Но, естественно, после режиссеров такого экстра-класса, какими были Эйзенштейн и Мейерхольд, я оказался человеком избалованным, и мне трудно было угодить. Илья Трауберг очень много говорил, и этот словесный каскад, долженствовавший заменить собой режиссерские познания, меня сильно смутил. Об этом я и поведал Эйзенштейну. И вот получаю неожиданное назидание Траубергу! У меня и духу не хватило передать его по адресу… И вряд ли оно помогло бы делу.

{78} Так и осталось это письмо Эйзенштейна лежать у меля в архиве — как печальное напоминание о неудавшемся фильме. Мои опасения оказались не напрасными.

Второе письмо

«Дорогой Маккушка!

Я полагаю, нет особой нужды доказывать тебе, что ты — несносное существо. Но наказание за молчание ты же и понес. У меня сейчас цорес’у свыше головы, а в такие периоды я очень писуч, и за последние две‑три недели ты мог иметь образцовые пастырские послания и наставления. Не писал же я умышленно: я пола-пал себя заслуживающим ответа после писем, писанных тебе! Цоресы наши еще не совсем на исходе, и ты застаешь как рае кончик писательского периода. Итак, по пунктам.

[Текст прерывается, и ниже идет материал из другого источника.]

/-- SHADOW_COPY_COMPLETION (R3, R18): the copy of a WORKING unit ends no later than 100 µs after its
start. -/
def execShadowCopyCompletion (dt : Nat) (s : State) : Result :=
  .next (match s.mgmt.phase with
    | .working h job since =>
      if s.now + dt ≤ since + timeUnit then (s.advance dt).copyDone h job else s.advance dt
    | .idle => s.advance dt
    | .answering => s.advance dt)

/-- AGEING_EXPIRY (R15, R16): the timer runs, and its interval is over. -/
def execAgeingExpiry (dt : Nat) (s : State) : Result :=
  .next (if s.table.ageing ≠ 0 ∧ s.table.ageingFrom + s.table.ageing.toNat * second ≤ s.now + dt then
      State.age { s.advance dt with table := { s.table with ageingFrom := s.now + dt } }
    else s.advance dt)

/-- HARDWARE_RESET (R173). -/
def execHardwareReset (dt : Nat) (straps : Straps) (s : State) : Result :=
  .next ((s.advance dt).resetAt straps)

end Sys2Proof.Machine
end

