/-- Raising an alert (R176): a listed entry of the kind and subject counts once more, up to 255; otherwise a
new entry is appended while the list holds fewer than 8; otherwise the overflow marker is set. -/
def Obligations.RaisedAlertIsListed : Prop :=
  ∀ (u : AlertUnit) (k : AlertKind) (subject : Octet), u.list.Pairwise differentAlert →
    (∀ (i : Nat) (e : AlertEntry), u.list[i]? = some e → e.kind = k → e.subject = subject →
      u.add k subject =
        { u with list := u.list.set i ({ e with repeats := if e.repeats = 255 then 255 else e.repeats + 1 }) }) ∧
    ((∀ e, e ∈ u.list → ¬ (e.kind = k ∧ e.subject = subject)) →
      (u.list.length < 8 → u.add k subject =
        { u with list := u.list ++ [{ kind := k, subject := subject, repeats := 1 }] }) ∧
      (8 ≤ u.list.length → u.add k subject = { u with overflow := true }))

/-! ### Transmitters -/

/-- The frames a transmitter sends (R133): the octets of the buffer, unchanged, or a frame built from the
item's fields with its check (R30, R145, R146, R154); and the pins of a port (R113, R116, R121, R133):
in SEND the driver is enabled and the frame goes out back to back, each character a low start bit, the
data bits from bit 0, the marker, 1 on the first character alone, and a high stop bit, each for one bit
time; a character that a teardown lets finish goes on at its own rate until its end; at any other time
the driver is released and the transmit pin is high. That a frame in SEND stands before such a character
is the model's choice (DESIGN CHOICE, log 25). -/
def Obligations.SentFramesFollowTheLayouts : Prop :=
  ∀ (s : State),
    let own := s.ownAddress
    (∀ i, s.itemFrame (.branch i) = (s.pool.buffer i.buf).octets) ∧
    (∀ x b, s.itemFrame (.trunk (.frameReturn x b)) = (s.pool.buffer b).octets) ∧
    (∀ b, s.itemFrame (.trunk (.passUp b)) = (s.pool.buffer b).octets) ∧
    s.itemFrame (.trunk .response) = s.mgmt.response ++ [(check s.mgmt.response).lo, (check s.mgmt.response).hi] ∧
    (∀ (r : RefusalItem) (i : TrunkItem), ((∃ x, i = .refusalReturn x r) ∨ i = .busy r ∨ i = .immediate r) →
      let code : Octet := match r.reason with
        | .timeout => 1
        | .blocked => 2
        | .conflict => 3
        | .queueFull => 4
        | .noExchange => 5
        | .portDown => 6
        | .flushed => 7
        | .busy => 8
        | .contention => 9
      let os := [r.requester, if r.reason = .busy then own else r.station,
        3 + (if r.urgent then 8 else 0) + 16 * r.tag.setWidth 8, 2, code, own]
      s.itemFrame (.trunk i) = os ++ [(check os).lo, (check os).hi]) ∧
    (∀ a : AlertItem,
      let code : Octet := match a.entry.kind with
        | .portFault => 1
        | .portRecovered => 2
        | .addressConflict => 3
        | .poolEmpty => 4
      let os := [a.dest, own, 0, 6, code, a.entry.subject, a.entry.repeats, if a.overflow then 1 else 0,
        a.generation.lo, a.generation.hi]
      s.itemFrame (.trunk (.alert a)) = os ++ [(check os).lo, (check os).hi]) ∧
    (∀ (p : PortId),
      let bitAt := fun (since bit : Nat) (frame : List Octet) => ∀ (k : Nat) (o : Octet) (n : Nat),
        frame[k]? = some o → n < 11 → since + (11 * k + n) * bit ≤ s.now → s.now < since + (11 * k + n + 1) * bit →
        s.transmitPin p = (if n = 0 then false else if n ≤ 8 then o.getLsbD (n - 1) else if n = 9 then decide (k = 0)
          else true)
      (∀ l c since frame, s.live? p = some l → l.tx = .send c since frame →
        s.driverEnabled p = true ∧ bitAt since (bitTime (s.port p).rate) frame) ∧
      ((∀ l, s.live? p = some l → l.tx.sending? = none) →
        (∀ t, (s.port p).tail = some t → s.now < t.stop →
          s.driverEnabled p = true ∧ bitAt t.since (bitTime t.rate) t.frame) ∧
        ((∀ t, (s.port p).tail = some t → t.stop ≤ s.now) →
          s.driverEnabled p = false ∧ s.transmitPin p = true)))

/-- The taking of an item (R131, R32, R33, R58, R101, R108, R132): from the head of the trunk queue; on a
branch with a free slot from the repeat holder, else from the head of its queue, a request or probe
claiming the slot with its deadline stopped. A line already idle for the guard lets SEND begin at once, and
a frame being received then ends early (R129); otherwise, as while a character is in progress on the line
(R113; the operand `busy` tells), the transmitter is in DEFER. A held slot, or a transmitter that is not
IDLE, takes nothing. -/
def Obligations.TransmitterTakesItem : Prop :=
  ∀ (dt : Nat) (p : PortId) (busy : Bool) (l : Live) (s : State), s.live? p = some l →
    let m : Live := { l with busy := l.busy || busy }
    let waits : Prop := m.busy = true ∨ s.now + dt < l.idleFrom + (s.port p).guard.toNat * s.charTime p
    let goes := fun (u : State) (i : TxItem) =>
      let sends := u.setLive p
        { m with rx := .hunt, tx := .send { item := i, contentions := 0 } (s.now + dt) (s.itemFrame i) }
      if waits then u.setLive p { m with tx := .defer { item := i, contentions := 0 } }
      else match l.rx with
        | .collect buf => (sends.countPort p .truncated).release buf
        | .hunt => sends
        | .discard _ _ => sends
    (l.tx ≠ .idle → exec (.takeItem { dt := dt, busy := busy } p) s = .next ((s.advance dt).setLive p m)) ∧
    (l.tx = .idle →
      (∀ i rest, p = .p0 → s.trunkQueue = i :: rest → exec (.takeItem { dt := dt, busy := busy } p) s =
        .next (goes { s.advance dt with trunkQueue := rest } (.trunk i))) ∧
      (∀ b, p = branchPort b →
        ((s.branch b).slot ≠ none → exec (.takeItem { dt := dt, busy := busy } p) s = .next ((s.advance dt).setLive p m)) ∧
        ((s.branch b).slot = none → (s.branch b).holder = none →
          ∀ i rest, (s.branch b).queue = i :: rest → exec (.takeItem { dt := dt, busy := busy } p) s =
            .next (goes ((s.advance dt).setBranch b { s.branch b with
              queue := rest
              slot := match i.kind with
                | .request x => some { exch := x, kind := .request, deadline := none }
                | .probe x => some { exch := x, kind := .probe, deadline := none }
                | .notice => none }) (.branch i))) ∧
        ((s.branch b).slot = none → ∀ x e d buf, (s.branch b).holder = some x → s.record x = some e →
          e.mode = .direct d → e.request = some buf → exec (.takeItem { dt := dt, busy := busy } p) s =
            .next (goes ((((s.advance dt).setRecord x (some { e with mode := .direct { d with phase := .queued } })).setBranch b
              { s.branch b with holder := none, slot := some { exch := x, kind := .request, deadline := none } }).retain buf)
              (.branch { kind := .request x, urgent := e.urgent, buf := buf })))))
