/-! ### returnLost -/

/-- The return of an exchange was lost (R44, R46, R71). -/
theorem State.returnLost_frame (s : State) (x : SlotNo) :
    s.returnLost x = { s with records := (s.returnLost x).records, counters := (s.returnLost x).counters } := by
  unfold State.returnLost; simp only [State.count]; rw [State.returnDone_frame]

@[simp] theorem State.returnLost_now (s : State) (x : SlotNo) : (s.returnLost x).now = s.now := by
  rw [State.returnLost_frame]
@[simp] theorem State.returnLost_strapPins (s : State) (x : SlotNo) : (s.returnLost x).strapPins = s.strapPins := by
  rw [State.returnLost_frame]
@[simp] theorem State.returnLost_addr (s : State) (x : SlotNo) : (s.returnLost x).addr = s.addr := by
  rw [State.returnLost_frame]
@[simp] theorem State.returnLost_ports (s : State) (x : SlotNo) : (s.returnLost x).ports = s.ports := by
  rw [State.returnLost_frame]
@[simp] theorem State.returnLost_branches (s : State) (x : SlotNo) : (s.returnLost x).branches = s.branches := by
  rw [State.returnLost_frame]
@[simp] theorem State.returnLost_table (s : State) (x : SlotNo) : (s.returnLost x).table = s.table := by
  rw [State.returnLost_frame]
@[simp] theorem State.returnLost_pool (s : State) (x : SlotNo) : (s.returnLost x).pool = s.pool := by
  rw [State.returnLost_frame]
@[simp] theorem State.returnLost_trunkQueue (s : State) (x : SlotNo) : (s.returnLost x).trunkQueue = s.trunkQueue := by
  rw [State.returnLost_frame]
@[simp] theorem State.returnLost_mgmt (s : State) (x : SlotNo) : (s.returnLost x).mgmt = s.mgmt := by
  rw [State.returnLost_frame]
@[simp] theorem State.returnLost_alerts (s : State) (x : SlotNo) : (s.returnLost x).alerts = s.alerts := by
  rw [State.returnLost_frame]
@[simp] theorem State.returnLost_choices (s : State) (x : SlotNo) : (s.returnLost x).choices = s.choices := by
  rw [State.returnLost_frame]
@[simp] theorem State.returnLost_pending (s : State) (x : SlotNo) : (s.returnLost x).pending = s.pending := by
  rw [State.returnLost_frame]

/-! ### emptyQueue -/

/-- A branch queue is emptied (R103, R104). -/
theorem State.emptyQueue_frame (s : State) (p : BranchId) :
    s.emptyQueue p = { s with branches := (s.emptyQueue p).branches, pool := (s.emptyQueue p).pool } := by
  unfold State.emptyQueue; rw [State.releaseAll_frame]; rfl

@[simp] theorem State.emptyQueue_now (s : State) (p : BranchId) : (s.emptyQueue p).now = s.now := by
  rw [State.emptyQueue_frame]
@[simp] theorem State.emptyQueue_strapPins (s : State) (p : BranchId) : (s.emptyQueue p).strapPins = s.strapPins := by
  rw [State.emptyQueue_frame]
@[simp] theorem State.emptyQueue_addr (s : State) (p : BranchId) : (s.emptyQueue p).addr = s.addr := by
  rw [State.emptyQueue_frame]
@[simp] theorem State.emptyQueue_ports (s : State) (p : BranchId) : (s.emptyQueue p).ports = s.ports := by
  rw [State.emptyQueue_frame]
@[simp] theorem State.emptyQueue_table (s : State) (p : BranchId) : (s.emptyQueue p).table = s.table := by
  rw [State.emptyQueue_frame]
@[simp] theorem State.emptyQueue_records (s : State) (p : BranchId) : (s.emptyQueue p).records = s.records := by
  rw [State.emptyQueue_frame]
@[simp] theorem State.emptyQueue_trunkQueue (s : State) (p : BranchId) : (s.emptyQueue p).trunkQueue = s.trunkQueue := by
  rw [State.emptyQueue_frame]
@[simp] theorem State.emptyQueue_mgmt (s : State) (p : BranchId) : (s.emptyQueue p).mgmt = s.mgmt := by
  rw [State.emptyQueue_frame]
@[simp] theorem State.emptyQueue_alerts (s : State) (p : BranchId) : (s.emptyQueue p).alerts = s.alerts := by
  rw [State.emptyQueue_frame]
@[simp] theorem State.emptyQueue_counters (s : State) (p : BranchId) : (s.emptyQueue p).counters = s.counters := by
  rw [State.emptyQueue_frame]
@[simp] theorem State.emptyQueue_choices (s : State) (p : BranchId) : (s.emptyQueue p).choices = s.choices := by
  rw [State.emptyQueue_frame]
@[simp] theorem State.emptyQueue_pending (s : State) (p : BranchId) : (s.emptyQueue p).pending = s.pending := by
  rw [State.emptyQueue_frame]

/-! ### downRecord -/

/-- Teardown of a branch at one record (R45, R70). -/
theorem State.downRecord_frame (p : BranchId) (s : State) (x : SlotNo) :
    (State.downRecord p s x) = { s with records := (State.downRecord p s x).records, pool := (State.downRecord p s x).pool, trunkQueue := (State.downRecord p s x).trunkQueue, counters := (State.downRecord p s x).counters } := by
  unfold State.downRecord
  split
  · rfl
  · split
    · split
      · rw [State.refuse_frame]
      · rfl
    · split
      · rw [State.loseBranch_frame]
      · rfl
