/-- Every effect makes one change of the station table, or none. -/
theorem State.Does.table_becomes (hd : u.Does t) : u.table.Becomes t.table := by
  cases hd with
  | refusesBusy h _ => rw [State.refuseBusy_frame]; exact .same
  | operates h q _ _ => exact (State.operates_operate q).table_becomes
  | copies h job since _ =>
    cases job
    · exact Table.Becomes.copies.respond (s := { u with table := { u.table with shadow := u.table.active } }) ..
    · exact Table.Becomes.copies.respond (s := { u with table := { u.table with shadow := u.table.active } }) ..
  | marked p l m o _ _ _ => rw [State.marked_frame]; exact .same
  | unmarked p l m o _ _ _ => exact (State.receives_unmarked ..).table_becomes
  | endsEarly p l m _ _ _ => exact .of_eq (State.endEarly_table ..)
  | stuck p l high straps _ => exact State.table_stuck ..
  | recovers p since _ =>
    exact .of_eq (State.bothOrders_keeps State.table State.offerAlert_table (fun t => State.raise_table ..) rfl)
  | windowExpires b sl start e d _ _ _ _ => rw [State.windowExpired_frame]; exact .same
  | probeExpires b sl start e q _ _ _ _ => exact .of_eq (State.loseBranch_table ..)
  | ages =>
    rw [State.age, State.countTimes_table]
    exact .ages u.now
  | takes p => rw [State.takeItem_frame]; exact .same
  | startsSend p l c _ _ _ => exact .of_eq (State.startSend_table ..)
  | contends p l c since frame back first straps _ _ => exact State.table_contended ..
  | completes p l c since frame high straps _ _ => exact State.table_completed ..
  | resets straps => exact .resets straps
  | _ => exact .same

end Effects

/-! ### The banks (R1, R2) -/

theorem Entry.sound_iff (e : Entry) :
    e.sound = true ↔ e.base &&& ~~~e.mask = 0 ∧ 1 ≤ e.base.toNat ∧ (e.base ||| ~~~e.mask).toNat ≤ 0xF7 ∧
      ∀ b w r, e.action = .forward b w r → w ≠ 0 := by
  unfold Entry.sound
  cases e.action <;> simp [and_assoc]

/-- A FORWARD action that a WRITE-ENTRY carries has a window (R2). -/
theorem window_of_actionOf {action port window retries : Octet} {b : BranchId} {w : Octet} {r : Fin 4}
    (h : actionOf action port window retries = some (.forward b w r)) : w ≠ 0 := by
  by_cases h1 : action = 1
  · subst h1
    simp only [actionOf, ↓reduceIte] at h
    cases hb : branchOfOctet port with
    | none => rw [hb] at h; cases h
    | some b' =>
      rw [hb] at h
      by_cases hw : window = 0
      · simp [hw] at h
      · by_cases hr : retries.toNat < 4
        · simp only [if_neg hw, dif_pos hr, Option.some.injEq, Action.forward.injEq] at h
          exact h.2.1 ▸ hw
        · simp [hr] at h
  · rw [actionOf, if_neg h1] at h
    split_ifs at h <;> cases h

/-- An entry that a WRITE-ENTRY carries is one that R2 admits. -/
theorem entryOf_sound {base mask action port window retries : Octet} {e : Entry}
    (h : entryOf base mask action port window retries = some e) : e.sound = true := by
  have hr : ¬ entryRefused base mask action port window retries := fun hr => by
    rw [(entryOf_eq_none_iff ..).mpr hr] at h
    cases h
  cases ha : actionOf action port window retries with
  | none => exact absurd ((entryOf_eq_none_iff ..).mp (by simp [entryOf, ha])) hr
  | some a =>
    rw [entryOf_of_not_refused hr ha] at h
    cases h
    unfold entryRefused at hr
    push Not at hr
    obtain ⟨hbase, hlow, -, htop, -⟩ := hr
    refine (Entry.sound_iff _).mpr ⟨hbase, hlow, htop, fun b w r hfwd => ?_⟩
    cases (show a = .forward b w r from hfwd)
    exact window_of_actionOf ha

theorem BankSound.set {bank : List (Option Entry)} (hb : BankSound bank) (i : Nat) {o : Option Entry}
    (ho : ∀ e, o = some e → e.sound = true) : BankSound (bank.set i o) := by
  obtain ⟨hlen, hall⟩ := hb
  refine ⟨List.length_set.trans hlen, fun e he => ?_⟩
  rcases List.mem_or_eq_of_mem_set he with he | he
  · exact hall e he
  · exact ho e he.symm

Основное, конечно, о твоей работе.

Отзыв твой об Илюше[15] меня несколько удивил. Правда, я не видел почти ничего — два ролика “Экспресса”[16] (нерезанного в Ленинграде), но мне показалось, что хотя бы в отношении кадров он работает прилично. Потом очень его все хвалили, кто видел “Экспресс”. Тебе виднее, и я ему влагаю письмо, которое поможет тебе, надеюсь, в том, что тебе следует делать. А следует вот что: ты был живым свидетелем, как и по “Мексиканцу” шли по “Царю Голоду” я “гнул” режиссеров куда надо было. Ты сейчас куда опытнее, чем я был в то время. Опять же и с престижем. Если же Илюшу правильно взять, то, конечно, можно будет править его как надо. Он немного болезненно самолюбив. Я крепко повыбил из него этот пережиток “ведущего” журналиста. Каков он сейчас, не знаю. Но, если ты будешь, не задевая его, влиять на него “моим образом”, то есть моими манерами говорить, интонациями и пр. (а войти тебе в “мой образ” — пустяки!), ты сможешь его прибрать в формы послушания и покорности — эксплуатируя его условные рефлексы на мою “авторитетность”. Не смейся, а прими дело очень всерьез и “только не стесняйся”. Или ты дурак и работа со стариком[17] и мною тебе ничего не дала (кроме поверхностного критиканства), или, чему я хочу верить, ты должен быть сейчас насобачен, как мало кто. Ведь ты испил и скверной режиссуры, что еще полезнее для самостановления, когда есть уже закладка. (Пожалуй, дело с Валькой[18] и Тихоновичем[19] дало мне больше, чем зима со стариком[20]!). Опять же хамства у тебя совсем достаточно {79} на любое дело — от прохождения в театры без билета до ржанья человеку прямо в морду, даже если морда “музейной значимости”!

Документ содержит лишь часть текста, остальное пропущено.